Statistics & Probability Interview Questions
Practice the statistics and probability concepts tested in data science and analytics interviews: distributions, hypothesis testing, p-values, confidence intervals, Bayes' theorem, and sampling.
Frequently Asked Questions
What statistics topics show up in data science interviews?
Core topics are probability distributions (normal, binomial, Poisson), hypothesis testing and p-values, confidence intervals, the Central Limit Theorem, Type I/II errors and statistical power, correlation vs causation, Bayes' theorem, and sampling/bias. Most data science and analyst loops include a dedicated statistics screen.
How deep does the math go in a data science stats interview?
For most product data scientist and analyst roles, conceptual fluency matters more than derivations: you should be able to explain what a p-value means, when to use a t-test vs a chi-square test, and how confidence intervals behave - not prove the CLT. Research and ML scientist roles go deeper into probability theory and estimation.
What is the most common statistics mistake candidates make?
Misinterpreting the p-value (it is not the probability the null is true), confusing statistical significance with practical/effect size, ignoring multiple-comparisons inflation, and conflating correlation with causation. Interviewers probe these exact misconceptions.
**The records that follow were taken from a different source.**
-- ==== Sys2Proof/Machine/Control.lean ====
section
/-! DEFINITION. The meaning of NOP and the completion of an illegal command (44_control.md R171, R172). -/

namespace Sys2Proof.Machine

/-- NOP (R171): no check, no write. -/
def execNop (s : State) : Host.Outcome State Fault Refusal := finishWith [] s s

/-- An illegal command word completes with ILLEGAL_COMMAND and no other effect (R172). -/
def execIllegal (s : State) : Host.Outcome State Fault Refusal :=
  finishWith [(true, .illegalCommand)] s s

end Sys2Proof.Machine
end

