-- ==== Sys2Proof/Syntax.lean ====
section
/-! DEFINITION. The commands of the engine: one constructor per row of the opcode map (30_encoding.md R82).

No command has a register-number or immediate field (R83), so no constructor has an argument. -/

namespace Sys2Proof

/-- The nine defined commands (R82). -/
inductive Instr where
  /-- NOP, opcode 0x00 (44_control.md R171). -/
  | nop
  /-- GEN_MAGIC, opcode 0x01 (40_constant_generator.md R108). -/
  | genMagic
  /-- INIT_SUBKEYS, opcode 0x02 (41_key_schedule.md R116). -/
  | initSubkeys
  /-- MIX_KEY, opcode 0x03 (41_key_schedule.md R121). -/
  | mixKey
  /-- BUILD_SCHEDULE, opcode 0x04 (41_key_schedule.md R126). -/
  | buildSchedule
  /-- ENC_BLOCK, opcode 0x05 (42_round_transform.md R140). -/
  | encBlock
  /-- DEC_BLOCK, opcode 0x06 (42_round_transform.md R142). -/
  | decBlock
  /-- ENC_MSG, opcode 0x07 (43_block_codec.md R156). -/
  | encMsg
  /-- DEC_MSG, opcode 0x08 (43_block_codec.md R158). -/
  | decMsg
  deriving DecidableEq, Repr

end Sys2Proof
end

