/-- R23, R24, R27, R36: the fields of the registers a host reads, the reserved ones among them as 0; R25, R84: CFG
reads as it is, and the operands `w`, `r`, `c`, `m` are bits [6:0], [15:8], [31:16], [47:32] of the captured CFG;
R36: the numbers of SCHED.STATE. -/
def Obligations.RegisterFieldsReadAsLaidOut : Prop :=
  ∀ s : State, s.params.wellFormed = true →
    s.readTarget .id = 0x524335454E473031#64 ∧
    (let p := s.readTarget .params
     (p.extractLsb' 0 7).toNat = s.params.wmax ∧ p.getLsbD 7 = false ∧
     (p.extractLsb' 8 8).toNat = s.params.rmax ∧ (p.extractLsb' 16 16).toNat = s.params.kmax ∧
     (p.extractLsb' 32 16).toNat = s.params.mmax ∧ p.extractLsb' 48 16 = 0#16) ∧
    (let c := s.readTarget .ctrl
     c.getLsbD 0 = s.ie ∧ c.extractLsb' 1 63 = 0#63) ∧
    (let st := s.readTarget .status
     st.getLsbD 0 = s.status.busy ∧ st.getLsbD 1 = s.status.done ∧ st.getLsbD 2 = s.status.wovr ∧
     st.getLsbD 3 = (s.status.done && s.ie) ∧ st.extractLsb' 4 4 = 0#4 ∧
     st.extractLsb' 8 8 = codeOf s.status.err ∧ st.extractLsb' 16 8 = s.status.lastop ∧
     st.extractLsb' 24 40 = 0#40) ∧
    (let d := s.readTarget .sched
     d.extractLsb' 0 2 = schedStateCode s.sched.state ∧ d.getLsbD 2 = s.sched.mvalid ∧
     d.extractLsb' 3 5 = 0#5 ∧ d.extractLsb' 8 7 = s.sched.mw ∧ d.getLsbD 15 = false ∧
     d.extractLsb' 16 7 = s.sched.sw ∧ d.getLsbD 23 = false ∧ d.extractLsb' 24 8 = s.sched.sr ∧
     d.extractLsb' 32 32 = 0#32) ∧
    schedStateCode .empty = 0#2 ∧ schedStateCode .init = 1#2 ∧ schedStateCode .ready = 2#2 ∧
    s.readTarget .cfg = s.cfg ∧
    s.snapW = s.snap.toNat % 2 ^ 7 ∧ s.snapR = s.snap.toNat / 2 ^ 8 % 2 ^ 8 ∧
    s.snapC = s.snap.toNat / 2 ^ 16 % 2 ^ 16 ∧ s.snapM = s.snap.toNat / 2 ^ 32 % 2 ^ 16 ∧
    s.schedW = s.sched.sw.toNat ∧ s.schedR = s.sched.sr.toNat

/-- R65, R69, R70: a host read returns the value of its target, and changes nothing else; a read that is
unspecified while BUSY = 1 returns a free value of its own instead. -/
def Obligations.ReadReturnsItsTargetOrAFreeValue : Prop :=
  ∀ (s : State) (a : Addr) (rest : List Turn), s.turns = .read a :: rest →
    let x := targetOf s.params a
    let hidden := x = .magicP ∨ x = .magicQ ∨ x = .sched ∨ x = .dataL ∨ x = .dataR ∨
      (∃ k, x = .sub k) ∨ (∃ k, x = .msg k)
    let found : Cell := match x with
      | .id => 0x524335454E473031#64
      | .params => paramsWord s.params
      | .ctrl => if s.ie then 1#64 else 0#64
      | .cfg => s.cfg
      | .cmd => 0#64
      | .status => s.statusWord
      | .magicP => s.magicP
      | .magicQ => s.magicQ
      | .sched => schedWord s.sched
      | .dataL => s.dataL
      | .dataR => s.dataR
      | .key k => s.keyCell k
      | .sub k => s.subCell k
      | .msg k => s.msgCell k
      | .reserved => 0#64
    (s.status.busy = true → hidden →
      step s = .next { s with
        turns := rest, readData := some (Config.busyRead s.draws), draws := s.draws + 1 }) ∧
    (s.status.busy = false ∨ ¬hidden → step s = .next { s with turns := rest, readData := some found })

/-- R68: the busy window. While idle no write is dropped: it takes effect at its target. -/
def Obligations.BusyWindowDropsWrites : Prop :=
  ∀ (s : State) (a : Addr) (v : Cell) (rest : List Turn), s.turns = .write a v :: rest →
    let x := targetOf s.params a
    (s.status.busy = true →
      (x = .cfg ∨ x = .cmd ∨ x = .dataL ∨ x = .dataR ∨ (∃ k, x = .key k) ∨ (∃ k, x = .msg k) →
        step s = .next { s with turns := rest, status := { s.status with wovr := true } }) ∧
      (x = .ctrl → step s = .next { s with turns := rest, ie := v.getLsbD 0 }) ∧
      (x = .status → step s = .next { s with
        turns := rest
        status := { s.status with
          done := if v.getLsbD 1 then false else s.status.done
          wovr := if v.getLsbD 2 then false else s.status.wovr } }) ∧
      (x = .id ∨ x = .params ∨ x = .magicP ∨ x = .magicQ ∨ x = .sched ∨ (∃ k, x = .sub k) ∨ x = .reserved →
        step s = .next { s with turns := rest })) ∧
    (s.status.busy = false → step s = .next (State.writeTarget v { s with turns := rest } x))

/-- R25, R38, R39, R41, R62, R65: a host write while idle replaces the writable bits of its target, cell by cell,
and changes nothing else; WOVR stays as it is but for a write to STATUS. -/
def Obligations.IdleWriteReplacesItsTarget : Prop :=
  ∀ (s : State) (a : Addr) (v : Cell) (rest : List Turn), s.turns = .write a v :: rest →
    s.status.busy = false →
    let x := targetOf s.params a
    (x = .cfg → ∃ c : Cell, step s = .next { s with turns := rest, cfg := c } ∧
      ∀ i, c.getLsbD i = if i = 7 ∨ 48 ≤ i then false else v.getLsbD i) ∧
    (x = .ctrl → step s = .next { s with turns := rest, ie := v.getLsbD 0 }) ∧
    (x = .status → step s = .next { s with
      turns := rest
      status := { s.status with
        done := if v.getLsbD 1 then false else s.status.done
        wovr := if v.getLsbD 2 then false else s.status.wovr } }) ∧
    (x = .dataL → step s = .next { s with turns := rest, dataL := v }) ∧
    (x = .dataR → step s = .next { s with turns := rest, dataR := v }) ∧
    (∀ k, x = .key k → ∃ m : Memory, step s = .next { s with turns := rest, keyRam := m } ∧
      Memory.cell .key m k = v ∧ ∀ j, j ≠ k → Memory.cell .key m j = s.keyCell j) ∧
    (∀ k, x = .msg k → ∃ m : Memory, step s = .next { s with turns := rest, msgRam := m } ∧
      Memory.cell .msg m k = v ∧ ∀ j, j ≠ k → Memory.cell .msg m j = s.msgCell j) ∧
    (x = .id ∨ x = .params ∨ x = .magicP ∨ x = .magicQ ∨ x = .sched ∨ (∃ k, x = .sub k) ∨ x = .reserved →
      step s = .next { s with turns := rest })

/-- R30: what sets and what clears the sticky WOVR. -/
def Obligations.WovrIsSticky : Prop :=
  ∀ s t : State, step s = .next t →
    (s.status.wovr = false → t.status.wovr = true →
      s.status.busy = true ∧ ∃ a v rest, s.turns = .write a v :: rest ∧
        droppedWhileBusy (targetOf s.params a) = true) ∧
    (s.status.wovr = true → t.status.wovr = false →
      (∃ rest, s.turns = .reset :: rest) ∨
      ∃ a v rest, s.turns = .write a v :: rest ∧ targetOf s.params a = .status ∧ v.getLsbD 2 = true) ∧
    (∀ a v rest, s.turns = .write a v :: rest → s.status.busy = true →
      droppedWhileBusy (targetOf s.params a) = true → t.status.wovr = true) ∧
    ((∃ rest, s.turns = .reset :: rest) → t.status.wovr = false) ∧
    (∀ a v rest, s.turns = .write a v :: rest → targetOf s.params a = .status → v.getLsbD 2 = true →
      t.status.wovr = false)

/-- R190, R226: `irq` is `DONE AND IE`; once high it stays until the host writes 1 to STATUS.DONE or 0 to CTRL.IE,
starts the next command, or the machine is reset, and each of these lowers it. -/
def Obligations.IrqStaysUntilAcknowledged : Prop :=
  ∀ s t : State, step s = .next t →
    (s.irq = (s.status.done && s.ie)) ∧
    (s.irq = true →
      (t.irq = false ↔
        (∃ rest, s.turns = .reset :: rest) ∨
        ∃ a v rest, s.turns = .write a v :: rest ∧
          ((targetOf s.params a = .status ∧ v.getLsbD 1 = true) ∨
           (targetOf s.params a = .ctrl ∧ v.getLsbD 0 = false) ∨
           (targetOf s.params a = .cmd ∧ s.status.busy = false))))
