-- ==== Sys2Proof/Laws/Arith.lean ====
section
/-! SUPPORT. Words stay words: every operation of the engine on `w`-bit words gives a `w`-bit word, and reading
back a word that was written gives it. -/

namespace Sys2Proof.Machine

open Sys2Proof

theorem wordOf_lt (w : Nat) (x : Cell) : wordOf w x < 2 ^ w := Nat.mod_lt _ (Nat.two_pow_pos w)

theorem addW_lt (w a b : Nat) : addW w a b < 2 ^ w := Nat.mod_lt _ (Nat.two_pow_pos w)

theorem subW_lt (w a b : Nat) : subW w a b < 2 ^ w := Nat.mod_lt _ (Nat.two_pow_pos w)

/-- A `w`-bit word written to a cell and read back (00_scope.md R9). -/
theorem wordOf_zext64 {w v : Nat} (hw : w ≤ 64) (hv : v < 2 ^ w) : wordOf w (zext64 v) = v := by
  have : v < 2 ^ 64 := Nat.lt_of_lt_of_le hv (Nat.pow_le_pow_right (by decide) hw)
  simp only [wordOf, zext64, BitVec.toNat_ofNat, Nat.mod_eq_of_lt this, Nat.mod_eq_of_lt hv]

/-- The two parts of a rotation, by the amount: `s` low bits move up, `w - s` stay. -/
theorem split_lt {w s x : Nat} (hs : s ≤ w) (hx : x < 2 ^ w) :
    x % 2 ^ (w - s) * 2 ^ s + x / 2 ^ (w - s) < 2 ^ w := by
  have h1 : x % 2 ^ (w - s) < 2 ^ (w - s) := Nat.mod_lt _ (Nat.two_pow_pos _)
  have h2 : x / 2 ^ (w - s) < 2 ^ s := by
    apply Nat.div_lt_of_lt_mul; rw [← Nat.pow_add]; simpa [Nat.sub_add_cancel hs] using hx
  have h3 : 2 ^ (w - s) * 2 ^ s = 2 ^ w := by rw [← Nat.pow_add, Nat.sub_add_cancel hs]
  have h4 : (x % 2 ^ (w - s) + 1) * 2 ^ s ≤ 2 ^ (w - s) * 2 ^ s := Nat.mul_le_mul_right _ h1
  rw [Nat.add_mul] at h4
  omega

theorem mul_pow_mod {w s : Nat} (hs : s ≤ w) (x : Nat) :
    x * 2 ^ s % 2 ^ w = x % 2 ^ (w - s) * 2 ^ s := by
  conv_lhs => rw [← Nat.sub_add_cancel hs, Nat.pow_add]
  rw [Nat.mul_mod_mul_right]

theorem rotlW_lt {w x : Nat} (n : Nat) (hw : 0 < w) (hx : x < 2 ^ w) : rotlW w x n < 2 ^ w := by
  unfold rotlW
  split
  · exact hx
  · have hs : n % w ≤ w := Nat.le_of_lt (Nat.mod_lt _ hw)
    rw [mul_pow_mod hs]; exact split_lt hs hx

theorem rotrW_lt {w x : Nat} (n : Nat) (hw : 0 < w) (hx : x < 2 ^ w) : rotrW w x n < 2 ^ w := by
  unfold rotrW
  split
  · exact hx
  · have hs : n % w ≤ w := Nat.le_of_lt (Nat.mod_lt _ hw)
    rw [mul_pow_mod (Nat.sub_le _ _), Nat.add_comm]
    have := split_lt (s := w - n % w) (Nat.sub_le _ _) hx
    rwa [Nat.sub_sub_self hs] at *

theorem xorW_lt {w a b : Nat} (ha : a < 2 ^ w) (hb : b < 2 ^ w) : a ^^^ b < 2 ^ w := Nat.xor_lt_two_pow ha hb

theorem magicP_lt (w : Nat) : magicP w < 2 ^ w := by
  unfold magicP
  have h := Int.emod_lt_of_pos (oddAdjust (magicXp w)) (show (0 : Int) < 2 ^ w by positivity)
  have : ((2 : Int) ^ w) = ((2 ^ w : Nat) : Int) := by push_cast; rfl
  have h0 := Int.emod_nonneg (oddAdjust (magicXp w)) (show (2 ^ w : Int) ≠ 0 by positivity)
  omega

theorem magicQ_lt (w : Nat) : magicQ w < 2 ^ w := by
  unfold magicQ
  have h := Int.emod_lt_of_pos (oddAdjustDown (magicXq w)) (show (0 : Int) < 2 ^ w by positivity)
  have : ((2 : Int) ^ w) = ((2 ^ w : Nat) : Int) := by push_cast; rfl
  have h0 := Int.emod_nonneg (oddAdjustDown (magicXq w)) (show (2 ^ w : Int) ≠ 0 by positivity)
  omega

end Sys2Proof.Machine
end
Do I need to know Bayesian statistics?
A working grasp of Bayes' theorem - priors, likelihoods, posteriors, and base-rate reasoning - is commonly tested, including classic conditional-probability puzzles (e.g. disease testing with a low base rate). Full Bayesian modeling is usually only required for specialized roles.
How is probability tested separately from statistics?
Probability questions cover combinatorics, conditional probability, expected value, independence, and common distributions, often as quick mental-math or brain-teaser style problems. Statistics questions focus on inference from data - estimating parameters and testing hypotheses.